-- ==== Sys2Proof/Tests/Slice0.lean ====
section
/-! SUPPORT. Tests with expected values from spec/ (95_test_vectors.md and the rules' own examples), and a
witness for the hypotheses of every statement that has some. -/

namespace Sys2Proof.Tests

open Sys2Proof Sys2Proof.Machine Sys2Proof.Claims

/-! ### Small states -/

/-- A running CORE at address `a`, with some registers and some words set. -/
def running (a : Word) (regs : List (Reg × Word)) (words : List (Word × Word)) : State :=
  words.foldl (fun s w => storeWord w.1 w.2 s)
    (regs.foldl (fun s r => writeReg r.1 r.2 s) (startAt a State.reset))

/-- The same with a condition. -/
def withCond (c : Flag) (s : State) : State := { s with cond := c }

/-- The same with the memory admitting only 0 to 15 (95_test_vectors.md 2.7). -/
def admits0to15 (s : State) : State := { s with regions := [{ lo := 0, hi := 15, kind := .storage }] }

/-- Fields with mask ALWAYS. -/
def fields (t s1 s2 : Reg) (off : Offset) : Fields := { mask := Mask.always, t, s1, s2, off }

/-- Whether an outcome is a next state with a property. -/
def ran (o : Outcome) (p : State → Bool) : Bool :=
  match o with
  | .next t => p t
  | .fault _ => false
  | .refused _ => false

/-- Whether an outcome is the model fault at an address. -/
def outOfRange (o : Outcome) (a : Word) : Bool :=
  match o with
  | .next _ => false
  | .fault r => r == .memoryRange a
  | .refused _ => false

/-! ### Well-formedness: opcode 0 to 6 (R69) -/

theorem test_invalid_is_ill_formed :
    WellFormed (.invalid7 (fields 0 0 0 0)) = false ∧ WellFormed (.invalidHigh (fields 0 0 0 0)) = false := by
  decide

theorem test_add_is_well_formed : WellFormed (.add (fields 1 0 0 5)) = true := by decide

/-! ### Decoding words written out from the layout (R60, 95_test_vectors.md 2.3) -/

theorem test_decode_halt : decode 0b0000_1111_0000_0000_0000_000000000000#32 = .halt (fields 0 0 0 0) := by decide
theorem test_decode_load : decode 0b0001_1111_0011_0000_0000_000001100100#32 = .load (fields 3 0 0 100) := by decide
theorem test_decode_store : decode 0b0010_1111_0010_0000_0000_000001100100#32 = .store (fields 2 0 0 100) := by decide
theorem test_decode_add :
    decode 0b0011_0100_1111_0000_1111_111111111110#32 =
      .add { mask := 0b0100, t := 15, s1 := 0, s2 := 15, off := -2 } := by decide
theorem test_decode_sub : decode 0b0100_1111_0001_0000_0000_000000000111#32 = .sub (fields 1 0 0 7) := by decide
theorem test_decode_mul : decode 0b0101_1111_0011_0001_0010_000000000000#32 = .mul (fields 3 1 2 0) := by decide
theorem test_decode_div : decode 0b0110_1111_0010_0001_0000_000000000010#32 = .div (fields 2 1 0 2) := by decide
theorem test_decode_invalid7 : decode 0b0111_1111_0000_0000_0000_000000000000#32 = .invalid7 (fields 0 0 0 0) := by decide
theorem test_decode_invalidHigh :
    decode 0b1000_1010_0101_1100_0011_000100100011#32 =
      .invalidHigh { mask := 0b1010, t := 5, s1 := 12, s2 := 3, off := 291 } := by decide
theorem test_decode_offset_ends :
    (decode 0x3F100800).fields.off.toInt = -2048 ∧ (decode 0x3F1007FF).fields.off.toInt = 2047 := by decide
theorem test_decodeTableWord :
    decodeTableWord 32 0x6F210002 = some (.div (fields 2 1 0 2)) ∧ decodeTableWord 32 (2 ^ 32) = none := by decide

/-! ### One step of each instruction (95_test_vectors.md 1, 2.5 and 2.6, and the rules' examples) -/

theorem test_add_L1_1 :
    ran (step (running 0 [] [(0, 0x3F100005)]))
      (fun t => readReg 1 t == 5 && pcOf t == 1 && t.cond == .p && !t.halted) = true := by decide

theorem test_add_jump_back :
    ran (step (withCond .p (running 10 [] [(10, 0x34F0FFFE)])))
      (fun t => pcOf t == 8 && t.cond == .p) = true := by decide

theorem test_sub_example :
    ran (step (running 0 [] [(0, 0x4F100007)]))
      (fun t => readReg 1 t == wrap (-7) && t.cond == .m) = true := by decide

theorem test_sub_compare_wraps :
    ran (exec (.sub (fields 0 1 2 0)) (running 0 [(1, wrap 2147483647), (2, wrap (-1))] []))
      (fun t => readReg 0 t == 0 && t.cond == .m && pcOf t == 1) = true := by decide

theorem test_mul_low_bits :
    ran (exec (.mul (fields 3 1 2 0)) (running 0 [(1, 46341), (2, 46341)] []))
      (fun t => readReg 3 t == wrap (-2147479015) && t.cond == .m) = true := by decide

theorem test_div_floor :
    ran (step (running 1 [(1, wrap (-7))] [(1, 0x6F210002)]))
      (fun t => readReg 2 t == wrap (-4) && t.cond == .m && !t.halted) = true := by decide

theorem test_div_by_zero :
    ran (step (running 1 [(1, 7), (2, 99)] [(1, 0x6F210000)]))
      (fun t => readReg 2 t == 0 && t.cond == .v && t.halted && pcOf t == 2) = true := by decide

theorem test_load_jump :
    ran (step (running 0 [] [(0, 0x1FF0000A), (10, 5)]))
      (fun t => pcOf t == 5 && t.cond == .p) = true := by decide

theorem test_load_out_of_range :
    outOfRange (exec (.load (fields 1 0 0 100)) (admits0to15 (running 0 [] []))) 100 = true := by decide

theorem test_store_r15_stores_own_address :
    ran (exec (.store (fields 15 0 0 50)) (running 10 [] []))
      (fun t => readWord 50 t == 10 && pcOf t == 11 && t.cond == .p) = true := by decide

theorem test_store_zero_keeps_memory_canonical :
    ran (exec (.store (fields 0 0 0 50)) (running 10 [] [(50, 7), (60, 8)]))
      (fun t => t.mem == [(60, 8)]) = true := by decide

theorem test_halt_at_1 :
    ran (step (running 1 [] [(1, 0x0F000000)]))
      (fun t => t.halted && t.cond == .z && pcOf t == 2) = true := by decide

theorem test_halt_never_is_a_no_op :
    ran (step (running 1 [] [(1, 0)])) (fun t => !t.halted && pcOf t == 2) = true := by decide

theorem test_invalid7_at_3 :
    ran (step (running 3 [] [(3, 0x7F000000)]))
      (fun t => t.cond == .v && t.halted && pcOf t == 4) = true := by decide

theorem test_invalidHigh_does_not_jump :
    ran (exec (.invalidHigh (fields 15 0 0 0)) (running 3 [] []))
      (fun t => t.cond == .v && t.halted && pcOf t == 4) = true := by decide

theorem test_pc_wraps :
    ran (exec (.add (fields 1 0 0 1)) (running (wrap 2147483647) [] []))
      (fun t => pcOf t == wrap (-2147483648)) = true := by decide

theorem test_skipped_div_by_zero :
    ran (exec (.div { mask := 0b0110, t := 1, s1 := 2, s2 := 0, off := 0 })
        (withCond .m (running 0 [(1, 9)] [])))
      (fun t => readReg 1 t == 9 && t.cond == .m && !t.halted && pcOf t == 1) = true := by decide

theorem test_fetch_out_of_range : outOfRange (step (admits0to15 (running 16 [] []))) 16 = true := by decide

/-! ### The OPEN parameters (95_test_vectors.md 2.4 and 2.5) -/

theorem test_pc_order_columns :
    ran (arith { overflow := .wrap, pcOrder := .incrementAfterWrite } .div (fields 15 1 0 0) (running 10 [] []))
      (fun t => pcOf t == 1 && t.halted) = true ∧
    ran (arith { overflow := .wrap, pcOrder := .advanceOverrides } .div (fields 15 1 0 0) (running 10 [] []))
      (fun t => pcOf t == 11) = true ∧
    ran (storeOp { overflow := .wrap, pcOrder := .advanceBeforeWriteback } (fields 15 0 0 50) (running 10 [] []))
      (fun t => readWord 50 t == 11 && pcOf t == 11) = true := by decide

theorem test_formRight_ends :
    formRight .wrap (wrap 2147483647) 1 = (wrap (-2147483648), false) ∧
    formRight .fault (wrap 2147483647) 1 = (0, true) ∧
    formRight .wrap (wrap (-2147483648)) (-1) = (wrap 2147483647, false) ∧
    formRight .fault 10 (-2048) = (wrap (-2038), false) := by decide

/-! ### Devices (R50): a register at address 8 whose read clears it, in a behaviour of the test's own -/

/-- A read answers the register and clears it, a write sets it and counts at address 9. -/
def clearOnRead : DeviceBehaviour where
  read n _ _ := { word := BitVec.ofNat 32 n, state := 0, changes := [] }
  write _ _ v := { word := 0, state := v.toNat, changes := [(9, 1)] }

/-- The register holds 7. -/
def deviceState : State :=
  { running 0 [(1, 5)] [] with regions := { lo := 8, hi := 8, kind := .device } :: Config.platform, device := 7 }

theorem test_load_from_device_to_r0_has_its_side_effect :
    ran (loadOp (withDevices clearOnRead) (fields 0 0 0 8) deviceState)
      (fun t => t.device == 0 && readReg 0 t == 0 && t.cond == .p && pcOf t == 1 &&
        t.bus == [{ kind := .load, addr := 8, word := 7 }]) = true := by decide

theorem test_store_to_device :
    ran (storeOp (withDevices clearOnRead) (fields 1 0 0 8) deviceState)
      (fun t => t.device == 5 && readWord 9 t == 1 && readWord 8 t == 0 && pcOf t == 1) = true := by decide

· · ·

AIM OF THE EXERCISE
Each line, starting with the one that holds "word := BitVec.ofNat" and ending with the last line of the listing, is to be restated exactly.

REPLY
  read n _ _ := { word := BitVec.ofNat 32 n, state := 0, changes := [] }
  write _ _ v := { word := 0, state := v.toNat, changes := [(9, 1)] }

/-- The register holds 7. -/
def deviceState : State :=
  { running 0 [(1, 5)] [] with regions := { lo := 8, hi := 8, kind := .device } :: Config.platform, device := 7 }

theorem test_load_from_device_to_r0_has_its_side_effect :
    ran (loadOp (withDevices clearOnRead) (fields 0 0 0 8) deviceState)
      (fun t => t.device == 0 && readReg 0 t == 0 && t.cond == .p && pcOf t == 1 &&
        t.bus == [{ kind := .load, addr := 8, word := 7 }]) = true := by decide

theorem test_store_to_device :
    ran (storeOp (withDevices clearOnRead) (fields 1 0 0 8) deviceState)
      (fun t => t.device == 5 && readWord 9 t == 1 && readWord 8 t == 0 && pcOf t == 1) = true := by decide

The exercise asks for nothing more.